Thrush.—If you examine the mouth of a young infant, in whom the attempt at hand-feeding is not turning out well, you will often observe its lining to be beset with numerous small white spots, that look like little bits of curd lying upon its surface, but which on a more attentive examination are found to be so firmly adherent to it as not to be removed without some difficulty, when they leave the surface beneath it a deep red colour, and now and then bleeding slightly. These specks appear upon the inner surface of the lips, especially near the angles of the mouth, on the inside of the cheeks, and upon the tongue, where they are more numerous at the tip and edges than towards the centre. They are likewise seen upon the gums, though less frequently and in smaller numbers. When they first appear they are usually of a circular form, scarcely larger than a small pin's head; but after having existed for a day or two, some of the spots become three or four times as large, while at the same time they in general lose something of their circular form. By degrees the small white crusts fall off of their own accord, leaving the surface where they were seated redder than before; a colour which gradually subsides, as with the infant's improved health the mouth returns to its natural condition. If the improvement is tardy the white specks may be reproduced and again detached several times before the mouth resumes its healthy aspect. In the worst cases the specks coalesce, and coat the mouth as though lined with a membrane which is usually of a yellowish-white tint instead of having the dead white colour of the separate spots. Even here, however, though the surface is very red, it scarcely bleeds if the deposit is removed from it gently and with care.

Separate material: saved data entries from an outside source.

-- ==== Sys2Proof/Machine/OrderOps.lean ====
section
/-! DEFINITION. The order pipeline (04): the message, Verify, Hold, Release and Confirm. -/

namespace Sys2Proof.Machine

open Sys2Proof

/-! ## The message (04 Table 04-1) -/

def msgId (m : Bytes) : Nat := leAt m 0 4
def msgKey (m : Bytes) : Fin 4 := Fin.ofNat 4 (msgId m / 1073741824)
def msgAction (m : Bytes) : Nat := (m.getD 4 0).toNat
def msgMask (m : Bytes) : Nat := (m.getD 5 0).toNat
def msgRef (m : Bytes) : Nat := (m.getD 6 0).toNat
def msgFlags (m : Bytes) : Nat := (m.getD 7 0).toNat
def msgAngle (m : Bytes) : Nat := leAt m 8 2
def msgWidth (m : Bytes) : Nat := leAt m 10 2
def msgNotBefore (m : Bytes) : Nat := leAt m 12 8
def msgNotAfter (m : Bytes) : Nat := leAt m 20 8
def msgSeq (m : Bytes) : Nat := leAt m 28 4

/-- Action, reference, flags, mask and width within the table; a CANCEL's bytes 6 to 11 do not count (04 R156). -/
def msgFormed (m : Bytes) : Bool :=
  1 ≤ msgAction m && msgAction m ≤ 3 && msgMask m != 0 &&
  (msgAction m = 2 || (msgRef m ≤ 3 && msgFlags m ≤ 1 && (msgWidth m = 0 || 100 ≤ msgWidth m)))

/-- Port code of order records (04 R184). -/
def orderPort : Port → Nat
  | .host => 0
  | .canA => 1
  | .canB => 2
  | _ => 3

/-- Rounding to nearest with halves up, of `a / b`. -/
def roundUp (a b : Int) : Int := (2 * a + b) / (2 * b)

/-- The release tick of 04 R170. -/
def releaseTick (tc p theta j d : Int) : Int := tc + roundUp ((theta + 65536 * j) * p) 65536 - d

/-- The smallest j from `j` on, within `fuel`, whose release satisfies every delay (04 R171). -/
def chooseJ (tc p theta bound : Int) (ds : List Int) : Nat → Int → Int
  | 0, j => j
  | n + 1, j => if ds.all fun d => bound ≤ releaseTick tc p theta j d then j else chooseJ tc p theta bound ds n (j + 1)

/-- A j no larger than the smallest that satisfies R171. -/
def startJ (tc p bound : Int) (ds : List Int) : Int :=
  if p ≤ 0 then 0
  else
    let d := ds.foldl max 0
    max 0 ((bound + d - tc) / p - 2)

/-- Ticks of a stamp on the TAI clock, a part of a tick counting whole. -/
def stampTicks (s : Nat) : Int := ((s / 1073741824 : Nat) : Int) * secTicks + (((s % 1073741824) * 2 + 4) / 5 : Nat)

/-- The kind 0x3 source bits: reason, port, entry. -/
def src3 (reason port entry : Nat) : Nat := reason * 64 + port * 16 + entry

/-- Byte 21 the mask, bytes 22–23 the order id's low half. -/
def orderData (mask id : Nat) : Nat := mask % 256 + 256 * (id % 65536)

namespace Chip

/-! ## Outputs -/

def coOn (c : Chip) (n : Nat) : Bool := c.cfgB (0x4100 + n) 1
def latched (c : Chip) (n : Nat) : Bool := c.cfgB (0x4100 + n) 5

def setDrive (n : Fin 8) (d : Drive) (c : Chip) : Chip := c.modOrd fun o => { o with drive := o.drive.set n d }

/-- The drive of an output that carries no pulse: its inactive level, or high impedance while latched off or disabled. -/
def restDrive (c : Chip) (n : Fin 8) : Drive := if c.coOn n.val && !c.latched n.val then .inactive else .highZ

def ordIrq (b : Nat) (c : Chip) : Chip := c.modOrd fun o => { o with irq := o.irq ||| byteOf b }

def setEntry (e : Fin 16) (h : Option Held) (c : Chip) : Chip := c.modOrd fun o => { o with hold := o.hold.set e h }

/-- The outputs of an order in a stage, as a mask. -/
def stageMask (h : Held) (p : OutOrder → Bool) : Nat := maskOf ((h.outs.filter p).map fun o => o.out.val)

def isPending (o : OutOrder) : Bool := o.stage = .pending

/-- Every order that still has an output to release or a pulse that runs: the held ones with their entries, then those whose
entry was freed before (04 R181, R183). -/
def liveOrders (c : Chip) : List (Fin 16 × Held) :=
  ((List.finRange 16).filterMap fun e => (c.ord.hold[e]).map fun h => (e, h)) ++ c.ord.loose

/-- Outputs with a pending order. -/
def pendingMask (c : Chip) : Nat := c.liveOrders.foldl (fun m x => m ||| stageMask x.2 isPending) 0

/-- Outputs driven active. -/
def activeMask (c : Chip) : Nat := maskOf ((List.finRange 8).filter (fun n => c.ord.drive[n] = .active) |>.map (·.val))

def latchedMask (c : Chip) : Nat := maskOf ((List.range 8).filter c.latched)

/-- Where an order stands: in its hold entry, or among those whose entry was freed. -/
inductive Place where
  | entry (e : Fin 16)
  | freed (k : Nat)
  deriving DecidableEq, Repr

/-- The order at a place with its entry's number. -/
def orderAt (c : Chip) : Place → Option (Fin 16 × Held)
  | .entry e => (c.ord.hold[e]).map fun h => (e, h)
  | .freed k => c.ord.loose[k]?

/-- The order at a place is `h` now; an entry stays while any of its outputs has something to come (04 R167). -/
def setOrder (p : Place) (h : Held) (c : Chip) : Chip :=
  match p with
  | .entry e => c.setEntry e (if h.outs.all fun o => o.stage = .done then none else some h)
  | .freed k => c.modOrd fun o => { o with loose := o.loose.modify k fun x => (x.1, h) }

/-- Freed orders with nothing to come are gone. -/
def tidy (c : Chip) : Chip :=
  c.modOrd fun o => { o with loose := o.loose.filter fun x => !x.2.outs.all fun y => y.stage = .done }

/-- A step over every order: the held ones, then the freed ones. -/
def eachOrder (f : Place → Chip → Chip) (c : Chip) : Chip :=
  let c := (List.finRange 16).foldl (fun c e => f (.entry e) c) c
  ((List.range c.ord.loose.length).foldl (fun c k => f (.freed k) c) c).tidy

/-- An entry is freed while outputs of its order still wait for release or carry a pulse: these go on, and no readback of the
order follows (04 R181, R183). -/
def freeOrder (e : Fin 16) (h : Held) (c : Chip) : Chip :=
  let left := h.outs.filter fun o => o.stage = .pending || o.stage = .pulsing
  (c.setEntry e none).modOrd fun o => { o with loose := if left.isEmpty then o.loose else o.loose ++ [(e, { h with outs := left })] }

/-- Kind 0x2 record of an order: type, mask. -/
def src2 (h : Held) (e : Fin 16) (ty : Nat) : Nat :=
  ty * 1024 + (if h.action = 3 then 512 else 0) + (if h.fallback then 256 else 0) + h.ref % 4 * 64
  + orderPort h.port * 16 + e.val

def rec2 (h : Held) (e : Fin 16) (ty mask : Nat) (c : Chip) : Chip := c.arise clsOrder 2 (src2 h e ty) (orderData mask h.id)

/-- An order's pending outputs end with a reason of 04 Table 04-4; host notice 3 tells it (08 Table 08-8). -/
def endPending (p : Place) (reason : Nat) (c : Chip) : Chip :=
  match c.orderAt p with
  | none => c
  | some (e, h) =>
    let m := stageMask h isPending
    if m = 0 then c
    else
      let h' := { h with outs := h.outs.map fun o => if isPending o then { o with stage := .done } else o }
      ((((c.setOrder p h').arise clsOrder 3 (src3 reason (orderPort h.port) e.val) (orderData m h.id)).ordIrq 2).modHost
        fun q => { q with notices := q.notices ||| 8 })

/-- Every order with a pending output in a mask ends, whole. -/
def endMask (mask reason : Nat) (c : Chip) : Chip :=
  c.eachOrder fun p c => match c.orderAt p with
    | some (_, h) => if stageMask h isPending &&& mask ≠ 0 then c.endPending p reason else c
    | none => c

/-- Every pending order ends. -/
def endAll (reason : Nat) (c : Chip) : Chip := c.endMask 255 reason

/-! ## Verify (04 R163 to R168, Table 04-2) -/

/-- The raw tick at which the clock as it stands reads a stamp. -/
def tickOfStamp (s : Nat) (c : Chip) : Int := (c.clk.raw : Int) + stampTicks s - c.time.total

def outsOf (mask : Nat) : List (Fin 8) := (List.finRange 8).filter fun n => mask.testBit n.val

/-- tc and P of a named input that can time a release. -/
def namedInput (c : Chip) (ref : Nat) : Option (Int × Nat) :=
  if h : ref - 1 < 3 then
    let i : Fin 3 := ⟨ref - 1, h⟩
    if 1 ≤ ref ∧ (c.phase.ins[i]).locked ∧ c.zcOn i then
      match (c.phase.ins[i]).lastX, (c.phase.ins[i]).period with
      | some x, some p => some (x, p)
      | _, _ => none
    else none
  else none

def freeEntry (c : Chip) : Option (Fin 16) := (List.finRange 16).find? fun e => (c.ord.hold[e]).isNone

/-- Checks 1 to 5 of 04 Table 04-2, in order: the first reason, or none; a slot found faulty is faulted. Life-cycle
RETURN fails check 4 (13 R568). -/
def verifyAuth (m : OrderMsg) (c : Chip) : Option Nat × Chip :=
  let k := msgKey m.bytes
  let pol := c.cfg 0x4000 (8 + k.val)
  if c.start.mode = 2 then (some 0x0F, c)
  else if c.clk.pfw then (some 0x10, c)
  else if !c.ord.ven then (some 0x13, c)
  else if c.start.life = .retd ∨ !pol.testBit 15 ∨ !pol.testBit (8 + orderPort m.port) ∨ keyUnavailable c.ord.keys[k] then (some 0x11, c)
  else
    let u := c.useSlot (3 + k.val)
    match u.1 with
    | none => (some 0x11, u.2)
    | some s =>
      if (Crypto.cmac s.key (m.bytes.take 32)).take 8 = slice m.bytes 32 8 then (none, u.2) else (some 0x01, u.2)

/-- A sequence number passes: the floor rises, and a new ceiling is written in the background where it is due, judged at each
passing number (04 R159, R160). -/
def passSeq (k : Fin 4) (s : Nat) (c : Chip) : Chip :=
  let c := c.modKey k fun x => { x with floor := s }
  let st := c.ord.keys[k]
  if st.ceil < s + 16384 then c.queueWk (.ceiling k (ceilingAbove s)) else c

/-- Checks 6 to 12, over the floor as it was. -/
def verifyTime (m : Bytes) (c : Chip) : Option Nat :=
  let now := c.stamp.toNat
  let nb := msgNotBefore m
  let na := msgNotAfter m
  if nb ≠ 0 ∧ na < nb then some 0x06
  else if na < now then some 0x04
  else if c.cfg 0x4000 3 * 1000000 < stampNs (BitVec.ofNat 64 na) - c.nowNs then some 0x05
  else if c.cfgB 0x4000 1 && c.time.sync != .locked && c.time.sync != .holdover then some 0x0D
  else none

/-- Checks 14 to 20 for a RELEASE or TEST. -/
def verifyOuts (m : OrderMsg) (c : Chip) : Option Nat :=
  let b := m.bytes
  let mask := msgMask b
  let pol := c.cfg 0x4000 (8 + (msgKey b).val)
  let outs := outsOf mask
  if outs.any fun n => !pol.testBit n.val then some 0x08
  else if outs.any fun n => !c.coOn n.val then some 0x0C
  else if outs.any fun n => c.latched n.val then some 0x0B
  else if c.pendingMask &&& mask ≠ 0 then some 0x09
  else if c.freeEntry.isNone then some 0x0A
  else if msgRef b ≠ 0 ∧ (c.namedInput (msgRef b)).isNone ∧ msgFlags b % 2 = 0 then some 0x0E
  else if c.ord.cancels.any fun x => x.1 = m.tick && x.2 &&& mask != 0 then some 0x24
  else none

/-- The order that an accepted message becomes (04 R167, R169 to R171, R174). -/
def heldOf (m : OrderMsg) (c : Chip) : Held :=
  let b := m.bytes
  let outs := outsOf (msgMask b)
  let nb := if msgNotBefore b = 0 then (c.clk.raw : Int) else c.tickOfStamp (msgNotBefore b)
  let delay (n : Fin 8) : Int := ticksNs (c.cfg (0x4100 + n.val) 3)
  let inp := if msgRef b = 0 then none else c.namedInput (msgRef b)
  let bound := max ((c.clk.raw : Int) + ((2 * c.cfg 0x4000 2 + 4) / 5 : Nat)) nb
  let ds := outs.map delay
  let j := match inp with
    | some (tc, p) => chooseJ tc p (msgAngle b) bound ds 8 (startJ tc p bound ds)
    | none => 0
  let rel (n : Fin 8) : Int := match inp with
    | some (tc, p) => releaseTick tc p (msgAngle b) j (delay n)
    | none => max ((c.clk.raw : Int) + 400) nb
  { id := msgId b, action := msgAction b, mask := msgMask b, ref := msgRef b, flags := msgFlags b, angle := msgAngle b
    width := msgWidth b, notBefore := msgNotBefore b, notAfter := msgNotAfter b, key := (msgKey b).val, port := m.port
    immediate := inp.isNone, fallback := inp.isNone && msgRef b != 0, j
    outs := outs.map fun n => { out := n, release := rel n, delay := (delay n).toNat
                                width := 400 * (if msgWidth b = 0 then c.cfg (0x4100 + n.val) 4 else msgWidth b)
                                high := c.cfgB (0x4100 + n.val) 2, stage := .pending, read1 := false, endTick := 0
                                cut := false } }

The popular notion that when the deposit of thrush appears not only in the mouth, but also at the edge of the bowel, it has passed through the child is altogether erroneous. The lining membrane of the bowel indeed is red, inflamed, and presents those conditions to which I have already referred when speaking of the atrophy of hand-fed children, but the actual deposit of thrush can take place only where there exists an appropriate structure for its formation, and that is to be found, not in the bowels, but only at the inlets and outlets of the digestive canal. The actual deposit at the outlet of the bowel is indeed exceptional, though the edges are often red and sore from the irritation produced by the acrid motions, and this irritation sometimes extends to the skin over the lower part of the baby's person, which becomes rough, and covered with a blush of redness.